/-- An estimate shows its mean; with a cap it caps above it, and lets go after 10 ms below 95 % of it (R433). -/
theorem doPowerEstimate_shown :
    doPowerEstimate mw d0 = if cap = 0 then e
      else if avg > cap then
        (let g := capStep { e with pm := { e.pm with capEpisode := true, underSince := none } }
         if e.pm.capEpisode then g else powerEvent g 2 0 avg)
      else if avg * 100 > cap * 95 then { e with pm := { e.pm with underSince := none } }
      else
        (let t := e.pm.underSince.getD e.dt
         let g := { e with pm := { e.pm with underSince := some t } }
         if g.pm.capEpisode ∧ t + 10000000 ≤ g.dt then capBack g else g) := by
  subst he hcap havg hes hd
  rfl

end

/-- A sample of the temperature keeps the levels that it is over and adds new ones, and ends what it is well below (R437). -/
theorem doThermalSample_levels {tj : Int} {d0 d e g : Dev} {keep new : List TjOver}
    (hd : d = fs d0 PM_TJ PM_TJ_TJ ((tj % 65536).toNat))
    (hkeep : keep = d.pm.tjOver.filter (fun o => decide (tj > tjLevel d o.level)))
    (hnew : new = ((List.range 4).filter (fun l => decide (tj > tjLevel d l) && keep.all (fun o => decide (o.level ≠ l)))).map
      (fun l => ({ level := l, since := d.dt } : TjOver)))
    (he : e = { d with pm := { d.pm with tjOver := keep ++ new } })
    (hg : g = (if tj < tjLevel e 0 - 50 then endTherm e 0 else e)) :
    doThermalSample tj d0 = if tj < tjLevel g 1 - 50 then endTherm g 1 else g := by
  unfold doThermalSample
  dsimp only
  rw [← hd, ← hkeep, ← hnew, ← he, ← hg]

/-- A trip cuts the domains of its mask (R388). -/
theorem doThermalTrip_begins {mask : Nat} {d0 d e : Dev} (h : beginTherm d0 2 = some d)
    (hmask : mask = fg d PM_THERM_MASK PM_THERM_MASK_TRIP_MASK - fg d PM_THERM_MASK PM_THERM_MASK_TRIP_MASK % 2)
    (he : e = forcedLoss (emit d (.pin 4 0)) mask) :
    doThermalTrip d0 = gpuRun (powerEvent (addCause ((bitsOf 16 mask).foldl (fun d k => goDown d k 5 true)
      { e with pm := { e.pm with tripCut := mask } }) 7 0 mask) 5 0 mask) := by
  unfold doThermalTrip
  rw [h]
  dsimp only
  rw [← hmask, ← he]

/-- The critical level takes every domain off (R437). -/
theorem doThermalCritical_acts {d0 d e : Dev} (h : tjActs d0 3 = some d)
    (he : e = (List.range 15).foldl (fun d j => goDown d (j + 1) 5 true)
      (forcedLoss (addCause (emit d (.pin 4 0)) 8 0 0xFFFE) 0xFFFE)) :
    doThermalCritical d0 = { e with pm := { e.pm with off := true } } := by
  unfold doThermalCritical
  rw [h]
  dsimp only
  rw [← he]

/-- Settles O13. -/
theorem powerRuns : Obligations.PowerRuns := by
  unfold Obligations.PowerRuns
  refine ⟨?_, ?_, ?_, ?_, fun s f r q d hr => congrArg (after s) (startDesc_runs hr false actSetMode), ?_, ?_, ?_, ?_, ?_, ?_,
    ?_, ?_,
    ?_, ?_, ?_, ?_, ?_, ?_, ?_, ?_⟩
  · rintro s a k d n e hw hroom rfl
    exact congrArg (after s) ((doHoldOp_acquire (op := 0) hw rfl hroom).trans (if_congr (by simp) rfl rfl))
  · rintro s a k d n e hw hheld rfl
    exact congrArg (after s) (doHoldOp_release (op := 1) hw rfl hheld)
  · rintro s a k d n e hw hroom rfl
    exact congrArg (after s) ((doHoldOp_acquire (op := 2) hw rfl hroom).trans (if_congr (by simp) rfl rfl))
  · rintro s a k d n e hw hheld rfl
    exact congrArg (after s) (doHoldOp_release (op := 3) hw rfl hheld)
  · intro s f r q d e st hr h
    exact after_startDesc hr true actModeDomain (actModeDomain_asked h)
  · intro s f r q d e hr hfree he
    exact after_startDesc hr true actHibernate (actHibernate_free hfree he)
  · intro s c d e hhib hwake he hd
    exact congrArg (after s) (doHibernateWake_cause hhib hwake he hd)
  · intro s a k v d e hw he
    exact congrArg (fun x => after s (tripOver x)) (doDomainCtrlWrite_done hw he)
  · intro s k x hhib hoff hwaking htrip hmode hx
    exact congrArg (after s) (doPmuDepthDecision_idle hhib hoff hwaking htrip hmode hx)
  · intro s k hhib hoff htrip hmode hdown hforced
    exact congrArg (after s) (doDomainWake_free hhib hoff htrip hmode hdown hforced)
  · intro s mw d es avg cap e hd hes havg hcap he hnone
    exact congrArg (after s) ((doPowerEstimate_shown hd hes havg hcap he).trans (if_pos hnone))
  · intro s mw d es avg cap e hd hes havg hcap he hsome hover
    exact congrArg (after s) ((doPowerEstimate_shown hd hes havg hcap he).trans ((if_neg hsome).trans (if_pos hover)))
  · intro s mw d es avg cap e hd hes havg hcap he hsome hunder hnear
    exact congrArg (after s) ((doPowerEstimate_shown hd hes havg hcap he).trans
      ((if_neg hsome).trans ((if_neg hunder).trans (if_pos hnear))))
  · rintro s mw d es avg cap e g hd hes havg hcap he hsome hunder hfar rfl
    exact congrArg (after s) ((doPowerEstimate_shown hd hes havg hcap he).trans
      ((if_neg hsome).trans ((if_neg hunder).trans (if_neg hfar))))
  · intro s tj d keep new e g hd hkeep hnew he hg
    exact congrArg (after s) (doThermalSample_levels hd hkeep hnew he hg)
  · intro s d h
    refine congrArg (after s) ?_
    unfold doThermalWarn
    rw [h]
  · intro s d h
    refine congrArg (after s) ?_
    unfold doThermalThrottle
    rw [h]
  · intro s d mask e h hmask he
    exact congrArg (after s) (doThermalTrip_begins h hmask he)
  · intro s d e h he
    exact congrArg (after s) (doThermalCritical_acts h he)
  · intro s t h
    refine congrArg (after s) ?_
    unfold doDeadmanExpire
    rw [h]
--
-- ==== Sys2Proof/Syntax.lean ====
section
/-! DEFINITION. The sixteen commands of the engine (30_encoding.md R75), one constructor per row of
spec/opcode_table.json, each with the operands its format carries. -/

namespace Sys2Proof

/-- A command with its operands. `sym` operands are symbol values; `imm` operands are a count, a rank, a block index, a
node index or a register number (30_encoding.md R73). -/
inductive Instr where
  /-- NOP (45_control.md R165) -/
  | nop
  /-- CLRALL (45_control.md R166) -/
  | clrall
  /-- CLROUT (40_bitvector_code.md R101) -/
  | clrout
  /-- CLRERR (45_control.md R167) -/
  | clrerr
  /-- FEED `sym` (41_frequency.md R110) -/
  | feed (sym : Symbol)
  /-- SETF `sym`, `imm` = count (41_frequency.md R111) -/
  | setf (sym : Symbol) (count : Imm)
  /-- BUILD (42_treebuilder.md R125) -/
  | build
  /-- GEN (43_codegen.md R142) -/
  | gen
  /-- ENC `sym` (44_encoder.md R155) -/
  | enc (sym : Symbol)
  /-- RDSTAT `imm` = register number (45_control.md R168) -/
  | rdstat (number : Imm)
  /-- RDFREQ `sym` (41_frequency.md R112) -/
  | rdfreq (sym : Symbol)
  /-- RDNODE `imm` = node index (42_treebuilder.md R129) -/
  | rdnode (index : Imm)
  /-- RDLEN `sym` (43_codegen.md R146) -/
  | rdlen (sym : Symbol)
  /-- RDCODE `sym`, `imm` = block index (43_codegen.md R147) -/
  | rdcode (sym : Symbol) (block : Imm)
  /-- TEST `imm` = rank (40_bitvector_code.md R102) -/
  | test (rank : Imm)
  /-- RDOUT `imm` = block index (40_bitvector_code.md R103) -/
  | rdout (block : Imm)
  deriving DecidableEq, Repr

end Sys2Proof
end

What is required: Could you reproduce exactly the lines of the entries above, from the one with "exact congrArg (after s) ((doHoldOp_acquire (op := 2)" through the one with "hr hfree he", and nothing else?

Output of the exercise:
    exact congrArg (after s) ((doHoldOp_acquire (op := 2) hw rfl hroom).trans (if_congr (by simp) rfl rfl))
  · rintro s a k d n e hw hheld rfl
    exact congrArg (after s) (doHoldOp_release (op := 3) hw rfl hheld)
  · intro s f r q d e st hr h
    exact after_startDesc hr true actModeDomain (actModeDomain_asked h)
  · intro s f r q d e hr hfree he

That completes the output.